— PROBLEM TO WORK ON —
Only one stretch of the listing below is wanted. Begin at the line that has "change execTrap e f s = _", stop after the line that has "(ht : s.timely", and repeat every line in between exactly.

— WORKING DATA —
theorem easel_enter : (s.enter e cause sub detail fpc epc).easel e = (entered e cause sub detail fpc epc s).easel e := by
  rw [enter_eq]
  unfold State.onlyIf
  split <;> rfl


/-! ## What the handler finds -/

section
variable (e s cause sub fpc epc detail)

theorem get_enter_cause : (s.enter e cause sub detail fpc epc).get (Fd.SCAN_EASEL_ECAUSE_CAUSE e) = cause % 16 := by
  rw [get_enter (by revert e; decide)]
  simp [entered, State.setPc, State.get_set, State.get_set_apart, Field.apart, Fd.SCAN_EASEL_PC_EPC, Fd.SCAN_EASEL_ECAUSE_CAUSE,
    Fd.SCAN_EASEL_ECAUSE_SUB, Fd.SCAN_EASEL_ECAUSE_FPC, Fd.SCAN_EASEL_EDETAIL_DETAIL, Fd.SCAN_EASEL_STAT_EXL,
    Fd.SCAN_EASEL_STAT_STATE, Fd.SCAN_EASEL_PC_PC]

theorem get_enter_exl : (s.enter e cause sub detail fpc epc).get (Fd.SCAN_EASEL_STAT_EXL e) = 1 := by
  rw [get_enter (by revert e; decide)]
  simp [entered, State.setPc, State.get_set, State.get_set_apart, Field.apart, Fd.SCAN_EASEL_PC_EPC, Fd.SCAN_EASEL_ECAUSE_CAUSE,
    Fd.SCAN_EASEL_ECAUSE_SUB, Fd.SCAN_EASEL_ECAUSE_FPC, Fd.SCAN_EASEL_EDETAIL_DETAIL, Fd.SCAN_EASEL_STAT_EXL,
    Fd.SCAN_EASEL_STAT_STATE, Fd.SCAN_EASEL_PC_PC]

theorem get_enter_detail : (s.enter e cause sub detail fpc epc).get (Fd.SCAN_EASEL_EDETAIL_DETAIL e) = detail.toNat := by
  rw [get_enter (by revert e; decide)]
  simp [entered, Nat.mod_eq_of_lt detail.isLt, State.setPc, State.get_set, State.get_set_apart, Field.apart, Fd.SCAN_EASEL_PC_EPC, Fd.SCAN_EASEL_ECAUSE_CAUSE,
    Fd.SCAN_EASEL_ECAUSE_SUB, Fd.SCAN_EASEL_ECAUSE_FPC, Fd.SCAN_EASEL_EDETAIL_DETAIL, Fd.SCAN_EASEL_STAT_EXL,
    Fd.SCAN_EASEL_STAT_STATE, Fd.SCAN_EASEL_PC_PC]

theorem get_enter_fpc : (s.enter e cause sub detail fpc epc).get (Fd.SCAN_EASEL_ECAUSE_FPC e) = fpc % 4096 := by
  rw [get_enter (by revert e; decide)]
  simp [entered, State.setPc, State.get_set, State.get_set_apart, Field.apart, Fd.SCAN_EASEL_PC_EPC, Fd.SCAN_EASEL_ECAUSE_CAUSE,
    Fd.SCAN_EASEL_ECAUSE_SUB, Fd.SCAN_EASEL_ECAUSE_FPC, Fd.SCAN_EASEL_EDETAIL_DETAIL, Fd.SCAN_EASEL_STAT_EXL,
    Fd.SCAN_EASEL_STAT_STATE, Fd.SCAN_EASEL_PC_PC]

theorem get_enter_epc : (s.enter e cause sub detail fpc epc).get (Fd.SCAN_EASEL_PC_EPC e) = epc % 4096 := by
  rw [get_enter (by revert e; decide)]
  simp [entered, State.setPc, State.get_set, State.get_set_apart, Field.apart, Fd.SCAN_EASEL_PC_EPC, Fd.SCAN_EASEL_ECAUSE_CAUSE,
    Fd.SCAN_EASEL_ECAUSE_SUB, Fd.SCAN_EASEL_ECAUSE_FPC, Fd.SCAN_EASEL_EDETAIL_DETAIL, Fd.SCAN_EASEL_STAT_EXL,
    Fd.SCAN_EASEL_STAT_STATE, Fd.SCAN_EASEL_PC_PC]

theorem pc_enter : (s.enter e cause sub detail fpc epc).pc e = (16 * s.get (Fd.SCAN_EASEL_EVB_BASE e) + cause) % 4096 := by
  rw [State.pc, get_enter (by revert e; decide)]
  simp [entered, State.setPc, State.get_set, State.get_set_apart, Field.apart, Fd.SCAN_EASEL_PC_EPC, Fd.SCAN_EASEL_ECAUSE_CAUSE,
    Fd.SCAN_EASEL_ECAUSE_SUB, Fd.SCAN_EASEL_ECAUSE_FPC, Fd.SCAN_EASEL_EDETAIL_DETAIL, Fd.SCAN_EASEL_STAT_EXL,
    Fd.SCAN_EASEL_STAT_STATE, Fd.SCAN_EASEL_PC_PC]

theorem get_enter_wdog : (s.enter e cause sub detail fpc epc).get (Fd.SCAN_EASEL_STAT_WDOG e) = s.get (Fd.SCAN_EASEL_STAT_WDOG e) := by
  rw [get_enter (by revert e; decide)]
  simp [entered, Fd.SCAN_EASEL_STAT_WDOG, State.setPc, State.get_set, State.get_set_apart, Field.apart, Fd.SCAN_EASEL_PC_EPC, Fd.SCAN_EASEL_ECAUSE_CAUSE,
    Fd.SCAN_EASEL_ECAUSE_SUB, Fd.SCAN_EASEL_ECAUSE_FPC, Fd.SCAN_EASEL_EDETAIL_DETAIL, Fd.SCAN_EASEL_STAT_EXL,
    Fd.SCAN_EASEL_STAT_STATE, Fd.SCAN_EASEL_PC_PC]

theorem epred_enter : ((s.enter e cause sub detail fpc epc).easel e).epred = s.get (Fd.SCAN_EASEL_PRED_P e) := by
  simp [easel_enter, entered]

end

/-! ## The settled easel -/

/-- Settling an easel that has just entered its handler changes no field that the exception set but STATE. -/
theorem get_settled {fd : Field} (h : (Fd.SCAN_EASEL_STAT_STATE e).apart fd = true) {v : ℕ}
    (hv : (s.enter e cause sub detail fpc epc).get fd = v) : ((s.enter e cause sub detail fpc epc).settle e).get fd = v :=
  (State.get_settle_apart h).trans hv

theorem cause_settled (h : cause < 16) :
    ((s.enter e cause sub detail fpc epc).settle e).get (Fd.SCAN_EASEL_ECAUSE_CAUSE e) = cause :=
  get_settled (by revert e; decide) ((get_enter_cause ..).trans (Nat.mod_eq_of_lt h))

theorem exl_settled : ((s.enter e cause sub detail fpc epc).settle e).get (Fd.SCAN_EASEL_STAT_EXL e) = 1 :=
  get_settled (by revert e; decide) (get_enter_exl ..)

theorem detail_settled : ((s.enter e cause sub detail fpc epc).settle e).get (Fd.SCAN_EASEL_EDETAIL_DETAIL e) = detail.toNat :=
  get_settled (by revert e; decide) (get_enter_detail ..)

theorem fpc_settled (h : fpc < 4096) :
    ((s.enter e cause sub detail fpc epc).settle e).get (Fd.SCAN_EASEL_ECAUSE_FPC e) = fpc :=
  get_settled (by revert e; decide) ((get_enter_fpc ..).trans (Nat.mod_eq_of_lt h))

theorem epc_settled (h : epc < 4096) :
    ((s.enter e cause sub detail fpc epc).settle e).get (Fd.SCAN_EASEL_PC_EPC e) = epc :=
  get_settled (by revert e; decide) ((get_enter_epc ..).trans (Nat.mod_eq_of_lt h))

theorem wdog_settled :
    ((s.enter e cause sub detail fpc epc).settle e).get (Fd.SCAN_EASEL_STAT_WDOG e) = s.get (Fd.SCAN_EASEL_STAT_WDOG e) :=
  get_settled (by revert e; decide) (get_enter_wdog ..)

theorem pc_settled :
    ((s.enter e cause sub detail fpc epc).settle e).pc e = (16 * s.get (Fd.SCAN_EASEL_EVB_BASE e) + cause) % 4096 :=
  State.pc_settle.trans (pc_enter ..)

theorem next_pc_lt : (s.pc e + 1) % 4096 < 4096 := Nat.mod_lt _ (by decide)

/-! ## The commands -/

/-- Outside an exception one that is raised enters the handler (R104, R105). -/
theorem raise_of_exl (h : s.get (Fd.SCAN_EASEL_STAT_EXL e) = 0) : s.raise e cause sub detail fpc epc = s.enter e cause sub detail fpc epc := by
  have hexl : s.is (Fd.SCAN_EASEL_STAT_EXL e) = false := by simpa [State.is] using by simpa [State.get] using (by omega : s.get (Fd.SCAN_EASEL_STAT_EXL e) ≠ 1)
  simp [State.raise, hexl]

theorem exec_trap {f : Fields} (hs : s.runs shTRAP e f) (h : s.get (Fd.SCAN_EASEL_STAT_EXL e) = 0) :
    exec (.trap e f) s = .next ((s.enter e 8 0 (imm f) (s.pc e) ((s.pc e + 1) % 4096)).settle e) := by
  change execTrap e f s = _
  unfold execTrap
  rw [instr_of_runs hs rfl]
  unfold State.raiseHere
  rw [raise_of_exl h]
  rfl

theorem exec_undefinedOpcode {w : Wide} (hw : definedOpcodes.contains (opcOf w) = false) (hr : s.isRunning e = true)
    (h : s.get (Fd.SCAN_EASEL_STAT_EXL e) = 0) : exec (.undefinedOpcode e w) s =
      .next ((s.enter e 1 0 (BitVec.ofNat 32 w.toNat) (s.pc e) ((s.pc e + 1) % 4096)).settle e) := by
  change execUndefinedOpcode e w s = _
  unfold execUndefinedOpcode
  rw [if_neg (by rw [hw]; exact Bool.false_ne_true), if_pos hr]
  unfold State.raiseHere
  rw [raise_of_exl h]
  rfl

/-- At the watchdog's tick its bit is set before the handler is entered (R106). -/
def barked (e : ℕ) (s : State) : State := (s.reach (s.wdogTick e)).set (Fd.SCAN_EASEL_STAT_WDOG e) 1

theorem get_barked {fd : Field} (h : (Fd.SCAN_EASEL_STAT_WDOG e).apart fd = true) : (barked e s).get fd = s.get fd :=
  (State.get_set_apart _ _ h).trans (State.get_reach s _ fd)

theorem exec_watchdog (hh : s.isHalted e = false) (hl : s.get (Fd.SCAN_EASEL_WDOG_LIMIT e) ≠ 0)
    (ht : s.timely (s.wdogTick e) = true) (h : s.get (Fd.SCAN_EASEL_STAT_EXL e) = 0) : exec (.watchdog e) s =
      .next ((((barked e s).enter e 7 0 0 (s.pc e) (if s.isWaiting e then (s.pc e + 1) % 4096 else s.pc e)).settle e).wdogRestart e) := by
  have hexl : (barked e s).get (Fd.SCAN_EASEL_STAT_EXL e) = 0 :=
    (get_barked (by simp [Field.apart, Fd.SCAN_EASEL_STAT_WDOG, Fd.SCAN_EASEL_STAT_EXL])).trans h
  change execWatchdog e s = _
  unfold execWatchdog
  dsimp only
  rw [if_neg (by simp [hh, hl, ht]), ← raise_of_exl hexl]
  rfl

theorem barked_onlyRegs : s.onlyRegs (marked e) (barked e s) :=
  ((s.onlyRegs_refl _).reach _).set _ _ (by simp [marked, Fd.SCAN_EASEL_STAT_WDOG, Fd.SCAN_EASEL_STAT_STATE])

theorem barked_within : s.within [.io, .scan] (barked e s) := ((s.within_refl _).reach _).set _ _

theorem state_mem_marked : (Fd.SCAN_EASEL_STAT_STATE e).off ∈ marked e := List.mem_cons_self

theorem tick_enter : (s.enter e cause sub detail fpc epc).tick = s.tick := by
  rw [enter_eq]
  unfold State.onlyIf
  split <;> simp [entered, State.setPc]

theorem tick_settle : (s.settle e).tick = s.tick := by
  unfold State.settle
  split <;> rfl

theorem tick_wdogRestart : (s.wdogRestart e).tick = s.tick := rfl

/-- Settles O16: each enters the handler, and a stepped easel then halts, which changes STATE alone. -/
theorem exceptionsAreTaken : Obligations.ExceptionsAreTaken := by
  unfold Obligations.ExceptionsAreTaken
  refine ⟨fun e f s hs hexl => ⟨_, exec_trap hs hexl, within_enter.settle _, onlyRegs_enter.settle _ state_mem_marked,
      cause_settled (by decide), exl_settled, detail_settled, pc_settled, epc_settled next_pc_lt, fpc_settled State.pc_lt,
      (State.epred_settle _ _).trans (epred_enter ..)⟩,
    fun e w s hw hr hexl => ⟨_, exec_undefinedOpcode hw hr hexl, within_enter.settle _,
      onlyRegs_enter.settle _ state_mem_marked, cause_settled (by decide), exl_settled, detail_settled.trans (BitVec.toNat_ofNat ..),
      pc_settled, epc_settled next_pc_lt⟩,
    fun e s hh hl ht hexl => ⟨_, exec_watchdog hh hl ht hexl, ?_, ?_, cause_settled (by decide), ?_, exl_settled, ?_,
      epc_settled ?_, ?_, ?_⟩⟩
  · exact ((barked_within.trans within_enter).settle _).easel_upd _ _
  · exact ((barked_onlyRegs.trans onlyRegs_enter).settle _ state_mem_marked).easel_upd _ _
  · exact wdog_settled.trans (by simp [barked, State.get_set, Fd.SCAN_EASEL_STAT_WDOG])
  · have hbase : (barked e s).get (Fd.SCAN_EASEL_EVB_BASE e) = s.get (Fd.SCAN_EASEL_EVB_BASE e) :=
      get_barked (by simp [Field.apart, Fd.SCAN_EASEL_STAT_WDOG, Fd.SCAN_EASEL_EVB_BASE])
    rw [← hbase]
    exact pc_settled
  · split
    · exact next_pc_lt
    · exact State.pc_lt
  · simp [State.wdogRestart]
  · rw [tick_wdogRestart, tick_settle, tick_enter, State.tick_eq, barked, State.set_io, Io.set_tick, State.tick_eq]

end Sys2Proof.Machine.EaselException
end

— WRITTEN ANSWER —
  change execTrap e f s = _
  unfold execTrap
  rw [instr_of_runs hs rfl]
  unfold State.raiseHere
  rw [raise_of_exl h]
  rfl

theorem exec_undefinedOpcode {w : Wide} (hw : definedOpcodes.contains (opcOf w) = false) (hr : s.isRunning e = true)
    (h : s.get (Fd.SCAN_EASEL_STAT_EXL e) = 0) : exec (.undefinedOpcode e w) s =
      .next ((s.enter e 1 0 (BitVec.ofNat 32 w.toNat) (s.pc e) ((s.pc e + 1) % 4096)).settle e) := by
  change execUndefinedOpcode e w s = _
  unfold execUndefinedOpcode
  rw [if_neg (by rw [hw]; exact Bool.false_ne_true), if_pos hr]
  unfold State.raiseHere
  rw [raise_of_exl h]
  rfl

/-- At the watchdog's tick its bit is set before the handler is entered (R106). -/
def barked (e : ℕ) (s : State) : State := (s.reach (s.wdogTick e)).set (Fd.SCAN_EASEL_STAT_WDOG e) 1

theorem get_barked {fd : Field} (h : (Fd.SCAN_EASEL_STAT_WDOG e).apart fd = true) : (barked e s).get fd = s.get fd :=
  (State.get_set_apart _ _ h).trans (State.get_reach s _ fd)

theorem exec_watchdog (hh : s.isHalted e = false) (hl : s.get (Fd.SCAN_EASEL_WDOG_LIMIT e) ≠ 0)
    (ht : s.timely (s.wdogTick e) = true) (h : s.get (Fd.SCAN_EASEL_STAT_EXL e) = 0) : exec (.watchdog e) s =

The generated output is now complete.